> [TASK ITEM] In the entries that follow, find the line containing "layout is the", then output exactly every line from the first through that one.

[Stored data]

▽

-- ==== Sys2Proof/Machine/Core.lean ====
section
/-! DEFINITION. The machine as the host sees it. -/

def Sys2Proof.core : Host.Core :=
  { State := Sys2Proof.Machine.State
    Fault := Sys2Proof.Machine.Fault
    Refusal := Sys2Proof.Machine.Refusal
    step := Sys2Proof.Machine.step
    reset := Sys2Proof.Machine.State.reset }
end

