-- ==== Sys2Proof/Certificates/Slice0/Obligations.lean ====
section
/-! DEFINITION. What the provers are asked to show: the spec's rules as statements about the model. Each docstring names
the rule. A statement about a next state writes that state out, so it says what stays as well as what changes. The
hardware has no addressable memory (R40), so no frame speaks of one. -/

open Sys2Proof Sys2Proof.Machine

/-! ### Reading instructions -/

/-- Decoding an encoded well-formed instruction gives it back, every operand at every value. The operand layout is the
model's (notes/assumptions/12.md); OP, ST codes and the frame format are R81, R14, R70, R75 to R78. -/
def Obligations.EncodeThenDecodeIsIdentity : Prop :=
  ∀ (c : Config) (i : Instr), c.Wf → i.wellFormed c = true → decode c (encode c i).1 (encode c i).2 = .ok (i, [])

/-- What decodes is well-formed: the port widths of R82 and the id classes of R75 to R78 hold of it. -/
def Obligations.DecodedInstrIsWellFormed : Prop :=
  ∀ (c : Config) (src : Source) (bs rest : List Byte) (i : Instr),
    decode c src bs = .ok (i, rest) → i.wellFormed c = true

/-- A few words: OP codes (R81), ST codes (R14), the RX_ERROR signal (R80) and an unassigned id (R78) are written out from
the spec. The layout of the operand bytes behind OP in the first word is the model's choice (notes/assumptions/12.md), and
the id of the last word is R75's vector assignment, which the spec gives for examples only. -/
def Obligations.SpecWordsDecode : Prop :=
  decodeExact Config.vector .port [0b00, 0x02, 0x01, 0x03] = .ok (.encode 0x02 [0x03]) ∧
  decodeExact Config.vector .port [0b11] = .ok .reservedOp3 ∧
  decodeExact Config.vector .fsm [0b011] = .ok .errsend ∧
  decodeExact Config.vector .wire [0xFF, 0x00, 0xFF] = .ok (.rxError ⟨[], 0xFF⟩) ∧
  decodeExact Config.vector .wire [0x0E, 0x00, 0x0E] = .ok (.unassignedId 0x0E ⟨[], 0x0E⟩) ∧
  decodeExact Config.vector .wire [0x03, 0x02, 0x00, 0x00, 0x01] = .ok (.ack ⟨[0x00, 0x00], 0x01⟩)

/-- A presented request that decodes is what the step runs, in the state with the request taken
(notes/assumptions/11.md). A host that is stuck makes no request, but a frame on the line is taken all the same
(notes/assumptions/10.md). -/
def Obligations.StepRunsPresentedInstr : Prop :=
  ∀ (s : State) (src : Source) (bs : List Byte) (i : Instr) (rest : List Request),
    (s.host.waiter ≠ .stuck ∨ src = .format ∨ src = .wire) → s.host.pending = .present src bs :: rest → decodeExact s.cfg src bs = .ok i →
      step s = exec i { s with host := { s.host with pending := rest } }
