-- ==== Sys2Proof/Proofs/Transceiver.lean ====
section
/-! SUPPORT. RXCLASS (R123) and the five steps of the transceiver in the state that enables them, with a transport whose
call returns (R122, R124 to R127). -/

namespace Sys2Proof.Machine

open Sys2Proof

/-! ### RXCLASS (R123) -/

theorem rxClass_of_short (lenCheck : Bool) {r : List Byte} {n : Nat} (h : r.length < n) :
    rxClass lenCheck r n = .fail :=
  if_pos h

/-- A read that did not come up short is classed by its decoding. -/
theorem rxClass_of_corrupt {lenCheck : Bool} {r : List Byte} {n : Nat} {c : SubCause} (h : n ≤ r.length)
    (hd : decodeFrame lenCheck r = .corrupt c) : rxClass lenCheck r n = .fail := by
  rw [rxClass, if_neg (Nat.not_lt.mpr h), hd]

theorem rxClass_of_ok {lenCheck : Bool} {r : List Byte} {n : Nat} {p : Packet} (h : n ≤ r.length)
    (hd : decodeFrame lenCheck r = .ok p) :
    rxClass lenCheck r n = if p.id = Config.idRxError then .err else .good p := by
  rw [rxClass, if_neg (Nat.not_lt.mpr h), hd]

/-- Settles O13: a short read is `rxClass_of_short`, any other is classed by DECODE's answer and its id. -/
theorem readIsClassified : Obligations.ReadIsClassified :=
  fun lenCheck _ _ => ⟨rxClass_of_short lenCheck, fun h =>
    ⟨fun _ hd => rxClass_of_corrupt h hd,
     fun _ hd hid => (rxClass_of_ok h hd).trans (if_pos hid),
     fun _ hd hid => (rxClass_of_ok h hd).trans (if_neg hid)⟩⟩

/-! ### SEND and ERRSEND (R122, R125) -/

/-- A payload as long as a length byte says has that length byte. -/
theorem lenByte_of_length_eq {pay : List Byte} {len : Byte} (h : pay.length = len.toNat) : lenByte pay = len := by
  rw [lenByte, h, BitVec.ofNat_toNat, BitVec.setWidth_eq]

/-- The latched command's frame, when the payload has CMD_LEN entries. -/
theorem encodeFrame_cmdPayload {b : Block} (h : b.cmdPay.length = b.cmdLen.toNat) :
    encodeFrame b.cmdId b.cmdPayload =
      [b.cmdId, b.cmdLen] ++ b.cmdPay ++
        [b.cmdId ^^^ b.cmdLen ^^^ b.cmdPay.foldl (fun a b => a ^^^ b) 0] := by
  rw [Block.cmdPayload, arrayRead_eq_self h, encodeFrame_eq, lenByte_of_length_eq h, checksum_eq_foldl]

theorem exec_send {s : State} (hst : s.block.st = .sending) (hc : s.transport.callsLeft ≠ some 0) :
    exec .send s =
      .next ((s.setTransport (s.transport.spend.record (.tx (encodeFrame s.block.cmdId s.block.cmdPayload)))).setBlock
        s.block.sent) := by
  rw [exec, execSend, if_pos hst, Transport.write_returns _ hc]

/-- Settles O20: the call returns, and the frame it is handed is `encodeFrame_cmdPayload`. -/
theorem sendTransmitsTheCommand : Obligations.SendTransmitsTheCommand := by
  intro s hst hlen hc
  rw [exec_send hst hc, encodeFrame_cmdPayload hlen]
  rfl

theorem exec_errsend {s : State} (hst : s.block.st = .retrying) (hc : s.transport.callsLeft ≠ some 0) :
    exec .errsend s =
      .next ((s.setTransport (s.transport.spend.record (.tx errorSignal))).setBlock s.block.errSent) := by
  rw [exec, execErrsend, if_pos hst, Transport.write_returns _ hc]

/-- The RX_ERROR signal on the wire (R80). -/
theorem errorSignal_eq : errorSignal = [0xFF, 0x00, 0xFF] := by decide

/-- Settles O21: the call returns, and the signal it is handed is `errorSignal_eq`. -/
theorem errsendTransmitsTheSignal : Obligations.ErrsendTransmitsTheSignal := by
  intro s hst hc
  rw [exec_errsend hst hc, errorSignal_eq]
  rfl

/-! ### RECV and ERRRECV (R124, R126) -/

theorem Transport.read_returns {t : Transport} (n : Nat) (h : t.callsLeft ≠ some 0) :
    ∃ r u, t.read n = some (r, u) := by
  have answers : t.read n ≠ none := fun hn => h ((t.read_none_iff n).mp hn)
  obtain ⟨⟨r, u⟩, hr⟩ := Option.ne_none_iff_exists'.mp answers
  exact ⟨r, u, hr⟩

/-- The state in which the answer of a read is classed: the transport after it, and the answer in the receive buffer. -/
def State.holding (r : List Byte) (t : Transport) (s : State) : State :=
  { s with transport := t, block := { s.block with rxBuf := r } }

theorem State.receive_of_read {s : State} {r : List Byte} {t : Transport}
    (hr : s.transport.read s.block.expLen.toNat = some (r, t)) : s.receive = some (s.holding r t) := by
  rw [State.receive, hr]
  rfl

theorem exec_recv {s : State} {r : List Byte} {t : Transport} (hst : s.block.st = .awaiting)
    (hr : s.transport.read s.block.expLen.toNat = some (r, t)) :
    exec .recv s = .next ((s.holding r t).afterRecv (Machine.rxClass s.cfg.lenCheck r s.block.expLen.toNat)) := by
  rw [exec, execRecv, if_pos hst, State.receive_of_read hr]
  rfl

theorem exec_errrecv {s : State} {r : List Byte} {t : Transport} (hst : s.block.st = .reawaiting)
    (hr : s.transport.read s.block.expLen.toNat = some (r, t)) :
    exec .errrecv s =
      .next ((s.holding r t).afterErrRecv (Machine.rxClass s.cfg.lenCheck r s.block.expLen.toNat)) := by
  rw [exec, execErrrecv, if_pos hst, State.receive_of_read hr]
  rfl

/-- While the outer loop has a transmission left, an RX_ERROR answer sends the command again (T4). -/
theorem State.afterRecv_err_of_lt {s : State} (h : s.block.oc < 2) :
    s.afterRecv .err = s.setBlock (s.block.goto .sending) :=
  if_pos h

/-- With none left the budget is exhausted (T5). -/
theorem State.afterRecv_err_of_not_lt {s : State} (h : ¬ s.block.oc < 2) :
    s.afterRecv .err = s.setBlock (s.block.escalateWith .retryExhausted) :=
  if_neg h

/-- A failed answer to the signal: the inner loop first, then the outer one, then the fault (T10 to T12). -/
theorem State.afterErrRecv_fail (s : State) :
    s.afterErrRecv .fail =
      s.setBlock
        (if s.block.ic < 2 then s.block.goto .retrying
         else if s.block.oc < 2 then s.block.goto .sending
         else s.block.escalateWith .retryExhausted) := by
  rw [apply_ite (fun b => s.setBlock b), apply_ite (fun b => s.setBlock b)]
  rfl

/-- Entering SUCCESS from a read: the frame of `State.succeed`, seen from the state before the read. -/
theorem succeed_holding_frame (p : Packet) (r : List Byte) (t : Transport) (s : State) :
    ((s.holding r t).succeed p).cfg = s.cfg ∧ ((s.holding r t).succeed p).transport = t ∧
      ((s.holding r t).succeed p).host.pending = s.host.pending ∧
      ((s.holding r t).succeed p).block = Block.succeed p { s.block with rxBuf := r } := by
  obtain ⟨hcfg, hblock, htransport, hpending⟩ := (s.holding r t).succeed_frame p
  exact ⟨hcfg, htransport, hpending, hblock⟩

/-- Settles O22: the read returns, and each class has its equation of `State.afterRecv`. -/
theorem recvClassifiesTheResponse : Obligations.RecvClassifiesTheResponse := by
  intro s hst hc
  obtain ⟨r, t, hr⟩ := Transport.read_returns s.block.expLen.toNat hc
  rw [exec_recv hst hr]
  refine ⟨r, t, hr, fun p hgood => ?_, fun herr hoc => ?_, fun herr hoc => ?_, fun hfail => ?_⟩
  · rw [hgood]
    exact ⟨_, rfl, succeed_holding_frame p r t s⟩
  · rw [herr, State.afterRecv_err_of_lt (s := s.holding r t) hoc]
    rfl
  · rw [herr, State.afterRecv_err_of_not_lt (s := s.holding r t) hoc]
    rfl
  · rw [hfail]
    rfl

/-- Settles O23: the read returns, and each class has its equation of `State.afterErrRecv`. -/
theorem errrecvClassifiesTheResponse : Obligations.ErrrecvClassifiesTheResponse := by
  intro s hst hc
  obtain ⟨r, t, hr⟩ := Transport.read_returns s.block.expLen.toNat hc
  rw [exec_errrecv hst hr]
  refine ⟨r, t, hr, fun p hgood => ?_, fun herr => ?_, fun hfail => ?_⟩
  · rw [hgood]
    exact ⟨_, rfl, succeed_holding_frame p r t s⟩
  · rw [herr]
    rfl
  · rw [hfail, State.afterErrRecv_fail]
    rfl

/-! ### ESCALATE (R127) -/

theorem exec_escalate {s : State} (hst : s.block.st = .escalating) : exec .escalate s = .next s.faulted :=
  if_pos hst

/-- Settles O24: the step is `State.faulted`, whose frame is `State.faulted_frame`. -/
theorem escalateEntersFaulted : Obligations.EscalateEntersFaulted := by
  intro s hst
  obtain ⟨hcfg, hblock, htransport, hpending⟩ := s.faulted_frame
  exact ⟨s.faulted, exec_escalate hst, hcfg, htransport, hpending, hblock⟩

end Sys2Proof.Machine
end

△

> [WRITTEN ANSWER]
-- ==== Sys2Proof/Machine/Core.lean ====
section
/-! DEFINITION. The machine as the host sees it. -/

def Sys2Proof.core : Host.Core :=
  { State := Sys2Proof.Machine.State
    Fault := Sys2Proof.Machine.Fault
    Refusal := Sys2Proof.Machine.Refusal
    step := Sys2Proof.Machine.step
    reset := Sys2Proof.Machine.State.reset }
end

-- ==== Sys2Proof/Certificates/Slice0/Obligations.lean ====
section
/-! DEFINITION. What the provers are asked to show: the spec's rules as statements about the model. Each docstring names
the rule. A statement about a next state writes that state out, so it says what stays as well as what changes. The
hardware has no addressable memory (R40), so no frame speaks of one. -/

open Sys2Proof Sys2Proof.Machine

/-! ### Reading instructions -/

/-- Decoding an encoded well-formed instruction gives it back, every operand at every value. The operand layout is the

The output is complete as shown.